(Problem) From the data below, set down exactly the lines between the one holding "of them 0. -/" and the one holding "def otherReals : OtherReals", inclusive, and no others.

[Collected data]

[Start of section]

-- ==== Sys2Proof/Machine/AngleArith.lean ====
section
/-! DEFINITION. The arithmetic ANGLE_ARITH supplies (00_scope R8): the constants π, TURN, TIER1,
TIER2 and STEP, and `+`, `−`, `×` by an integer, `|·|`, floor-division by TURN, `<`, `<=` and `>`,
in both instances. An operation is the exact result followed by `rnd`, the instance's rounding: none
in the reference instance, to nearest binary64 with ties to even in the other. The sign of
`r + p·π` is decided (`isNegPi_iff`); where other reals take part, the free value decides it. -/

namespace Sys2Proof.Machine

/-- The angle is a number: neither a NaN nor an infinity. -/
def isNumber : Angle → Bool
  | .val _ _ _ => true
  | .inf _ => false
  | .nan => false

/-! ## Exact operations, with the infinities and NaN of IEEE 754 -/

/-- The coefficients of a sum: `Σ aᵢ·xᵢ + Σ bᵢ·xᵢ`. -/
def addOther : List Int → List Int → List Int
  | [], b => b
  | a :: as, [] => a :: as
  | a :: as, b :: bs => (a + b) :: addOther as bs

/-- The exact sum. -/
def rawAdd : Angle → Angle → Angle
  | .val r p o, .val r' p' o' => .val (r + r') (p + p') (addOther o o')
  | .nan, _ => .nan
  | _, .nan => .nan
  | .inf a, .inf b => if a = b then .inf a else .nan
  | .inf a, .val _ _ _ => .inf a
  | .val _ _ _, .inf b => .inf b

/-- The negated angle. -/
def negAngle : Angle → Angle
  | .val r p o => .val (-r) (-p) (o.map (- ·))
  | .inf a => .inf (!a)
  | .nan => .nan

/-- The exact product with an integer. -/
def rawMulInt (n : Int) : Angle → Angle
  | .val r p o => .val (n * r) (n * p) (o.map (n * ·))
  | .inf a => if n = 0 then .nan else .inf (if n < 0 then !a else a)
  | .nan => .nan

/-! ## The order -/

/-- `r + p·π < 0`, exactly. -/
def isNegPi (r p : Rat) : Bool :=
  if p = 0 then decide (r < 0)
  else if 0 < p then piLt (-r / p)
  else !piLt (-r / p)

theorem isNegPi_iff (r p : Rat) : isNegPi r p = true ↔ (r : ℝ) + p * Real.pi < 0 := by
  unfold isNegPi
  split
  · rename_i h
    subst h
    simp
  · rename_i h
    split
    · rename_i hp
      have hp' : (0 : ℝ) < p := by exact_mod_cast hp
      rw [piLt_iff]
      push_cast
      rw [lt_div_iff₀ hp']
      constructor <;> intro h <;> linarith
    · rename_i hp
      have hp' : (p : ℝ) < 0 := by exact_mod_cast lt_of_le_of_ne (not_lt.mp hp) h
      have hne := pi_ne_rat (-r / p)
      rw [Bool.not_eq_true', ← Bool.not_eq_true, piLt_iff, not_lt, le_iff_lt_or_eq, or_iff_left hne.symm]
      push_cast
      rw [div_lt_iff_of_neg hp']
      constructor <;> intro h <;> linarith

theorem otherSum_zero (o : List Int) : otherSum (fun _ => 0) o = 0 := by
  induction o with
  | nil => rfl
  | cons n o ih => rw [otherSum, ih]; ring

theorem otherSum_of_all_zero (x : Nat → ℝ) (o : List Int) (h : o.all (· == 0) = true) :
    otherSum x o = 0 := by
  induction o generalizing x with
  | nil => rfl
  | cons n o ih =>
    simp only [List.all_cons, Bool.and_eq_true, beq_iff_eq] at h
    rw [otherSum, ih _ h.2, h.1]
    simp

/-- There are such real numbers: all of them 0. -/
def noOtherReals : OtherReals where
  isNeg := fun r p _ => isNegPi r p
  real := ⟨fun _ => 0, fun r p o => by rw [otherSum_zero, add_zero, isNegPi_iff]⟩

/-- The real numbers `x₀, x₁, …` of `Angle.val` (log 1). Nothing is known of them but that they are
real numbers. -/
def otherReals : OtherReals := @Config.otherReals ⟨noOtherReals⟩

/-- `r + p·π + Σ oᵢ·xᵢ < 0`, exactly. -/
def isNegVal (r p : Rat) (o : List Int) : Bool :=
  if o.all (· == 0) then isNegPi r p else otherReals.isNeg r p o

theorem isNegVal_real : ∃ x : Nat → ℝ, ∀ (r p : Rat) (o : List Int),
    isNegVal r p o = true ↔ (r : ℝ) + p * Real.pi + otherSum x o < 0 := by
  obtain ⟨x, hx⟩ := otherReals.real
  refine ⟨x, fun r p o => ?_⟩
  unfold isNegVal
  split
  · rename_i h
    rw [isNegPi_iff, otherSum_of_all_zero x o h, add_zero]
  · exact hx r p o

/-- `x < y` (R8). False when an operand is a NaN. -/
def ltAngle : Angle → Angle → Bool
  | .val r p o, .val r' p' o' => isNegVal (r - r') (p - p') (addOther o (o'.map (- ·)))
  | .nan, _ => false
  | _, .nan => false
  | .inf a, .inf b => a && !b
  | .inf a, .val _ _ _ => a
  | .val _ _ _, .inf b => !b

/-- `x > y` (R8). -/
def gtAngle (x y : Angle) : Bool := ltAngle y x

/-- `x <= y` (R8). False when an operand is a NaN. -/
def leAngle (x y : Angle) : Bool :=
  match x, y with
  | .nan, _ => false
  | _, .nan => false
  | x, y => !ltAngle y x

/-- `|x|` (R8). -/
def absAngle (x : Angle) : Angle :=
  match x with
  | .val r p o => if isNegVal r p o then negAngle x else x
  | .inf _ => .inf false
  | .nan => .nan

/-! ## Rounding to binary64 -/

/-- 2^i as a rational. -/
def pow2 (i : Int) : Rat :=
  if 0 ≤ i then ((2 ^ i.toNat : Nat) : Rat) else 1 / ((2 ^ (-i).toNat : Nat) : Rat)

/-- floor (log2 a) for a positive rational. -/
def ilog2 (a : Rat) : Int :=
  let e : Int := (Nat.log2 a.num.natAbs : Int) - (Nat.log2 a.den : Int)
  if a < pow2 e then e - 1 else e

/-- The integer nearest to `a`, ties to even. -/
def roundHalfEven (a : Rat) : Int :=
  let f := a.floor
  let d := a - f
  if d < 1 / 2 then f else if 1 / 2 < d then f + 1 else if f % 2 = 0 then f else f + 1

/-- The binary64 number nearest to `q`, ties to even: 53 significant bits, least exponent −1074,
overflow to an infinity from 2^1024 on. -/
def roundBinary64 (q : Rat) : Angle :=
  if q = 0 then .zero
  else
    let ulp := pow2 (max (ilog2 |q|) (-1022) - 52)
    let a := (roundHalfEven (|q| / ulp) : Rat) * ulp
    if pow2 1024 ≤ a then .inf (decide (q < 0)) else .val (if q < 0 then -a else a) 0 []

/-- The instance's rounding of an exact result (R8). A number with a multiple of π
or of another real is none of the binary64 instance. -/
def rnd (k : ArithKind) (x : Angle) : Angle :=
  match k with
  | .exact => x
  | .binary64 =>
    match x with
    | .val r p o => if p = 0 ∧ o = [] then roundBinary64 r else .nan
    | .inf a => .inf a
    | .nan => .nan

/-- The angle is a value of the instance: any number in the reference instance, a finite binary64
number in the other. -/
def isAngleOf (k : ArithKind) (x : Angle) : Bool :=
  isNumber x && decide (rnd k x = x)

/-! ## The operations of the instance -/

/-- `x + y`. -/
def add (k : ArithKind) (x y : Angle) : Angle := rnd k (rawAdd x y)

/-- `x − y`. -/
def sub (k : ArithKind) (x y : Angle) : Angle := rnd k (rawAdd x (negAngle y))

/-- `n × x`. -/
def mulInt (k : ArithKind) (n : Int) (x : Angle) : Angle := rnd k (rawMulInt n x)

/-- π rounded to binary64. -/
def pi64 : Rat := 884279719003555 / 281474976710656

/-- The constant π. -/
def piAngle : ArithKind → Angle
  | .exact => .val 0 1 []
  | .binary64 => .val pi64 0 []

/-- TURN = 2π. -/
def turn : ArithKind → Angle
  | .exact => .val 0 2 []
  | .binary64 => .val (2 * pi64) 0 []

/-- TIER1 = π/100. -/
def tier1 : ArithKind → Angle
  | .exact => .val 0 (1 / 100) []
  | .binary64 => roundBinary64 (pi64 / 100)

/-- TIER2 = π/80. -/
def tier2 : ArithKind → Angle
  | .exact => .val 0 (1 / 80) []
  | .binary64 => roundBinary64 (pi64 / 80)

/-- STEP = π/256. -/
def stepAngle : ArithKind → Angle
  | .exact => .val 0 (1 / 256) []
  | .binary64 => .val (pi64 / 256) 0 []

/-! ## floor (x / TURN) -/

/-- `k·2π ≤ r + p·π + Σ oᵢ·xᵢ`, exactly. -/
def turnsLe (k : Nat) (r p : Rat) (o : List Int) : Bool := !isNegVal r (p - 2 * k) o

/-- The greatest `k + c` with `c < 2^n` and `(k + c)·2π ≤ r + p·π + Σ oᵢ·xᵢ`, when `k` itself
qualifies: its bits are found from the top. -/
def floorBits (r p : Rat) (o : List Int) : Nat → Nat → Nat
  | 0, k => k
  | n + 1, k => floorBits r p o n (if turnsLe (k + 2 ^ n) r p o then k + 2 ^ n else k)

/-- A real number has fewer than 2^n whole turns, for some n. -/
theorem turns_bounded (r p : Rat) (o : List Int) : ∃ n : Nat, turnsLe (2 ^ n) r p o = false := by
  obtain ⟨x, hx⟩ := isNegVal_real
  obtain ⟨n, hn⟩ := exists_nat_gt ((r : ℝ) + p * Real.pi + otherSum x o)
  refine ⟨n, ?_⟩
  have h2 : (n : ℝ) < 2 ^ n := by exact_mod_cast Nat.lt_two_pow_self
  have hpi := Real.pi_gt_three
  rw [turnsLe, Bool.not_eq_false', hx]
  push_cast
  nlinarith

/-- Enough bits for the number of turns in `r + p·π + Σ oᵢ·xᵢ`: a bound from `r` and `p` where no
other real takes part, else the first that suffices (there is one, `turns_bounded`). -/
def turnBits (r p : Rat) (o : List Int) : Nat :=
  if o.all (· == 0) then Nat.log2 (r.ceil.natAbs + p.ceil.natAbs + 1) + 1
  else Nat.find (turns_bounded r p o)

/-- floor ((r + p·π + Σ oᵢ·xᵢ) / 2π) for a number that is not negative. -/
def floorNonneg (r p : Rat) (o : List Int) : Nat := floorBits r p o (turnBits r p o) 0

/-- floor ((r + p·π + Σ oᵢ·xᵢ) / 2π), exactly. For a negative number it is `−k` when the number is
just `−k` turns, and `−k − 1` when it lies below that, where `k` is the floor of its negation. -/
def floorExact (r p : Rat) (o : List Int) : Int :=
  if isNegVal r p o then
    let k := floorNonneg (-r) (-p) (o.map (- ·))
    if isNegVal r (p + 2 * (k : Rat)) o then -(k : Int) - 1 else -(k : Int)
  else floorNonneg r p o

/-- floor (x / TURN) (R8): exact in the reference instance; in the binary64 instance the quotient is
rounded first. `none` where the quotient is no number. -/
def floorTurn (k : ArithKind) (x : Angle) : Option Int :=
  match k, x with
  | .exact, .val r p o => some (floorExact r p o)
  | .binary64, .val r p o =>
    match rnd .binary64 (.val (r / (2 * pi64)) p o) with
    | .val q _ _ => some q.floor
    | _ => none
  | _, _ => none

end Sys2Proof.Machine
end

[End of section]

(Completed task)
/-- There are such real numbers: all of them 0. -/
def noOtherReals : OtherReals where
  isNeg := fun r p _ => isNegPi r p
  real := ⟨fun _ => 0, fun r p o => by rw [otherSum_zero, add_zero, isNegPi_iff]⟩

/-- The real numbers `x₀, x₁, …` of `Angle.val` (log 1). Nothing is known of them but that they are
real numbers. -/
def otherReals : OtherReals := @Config.otherReals ⟨noOtherReals⟩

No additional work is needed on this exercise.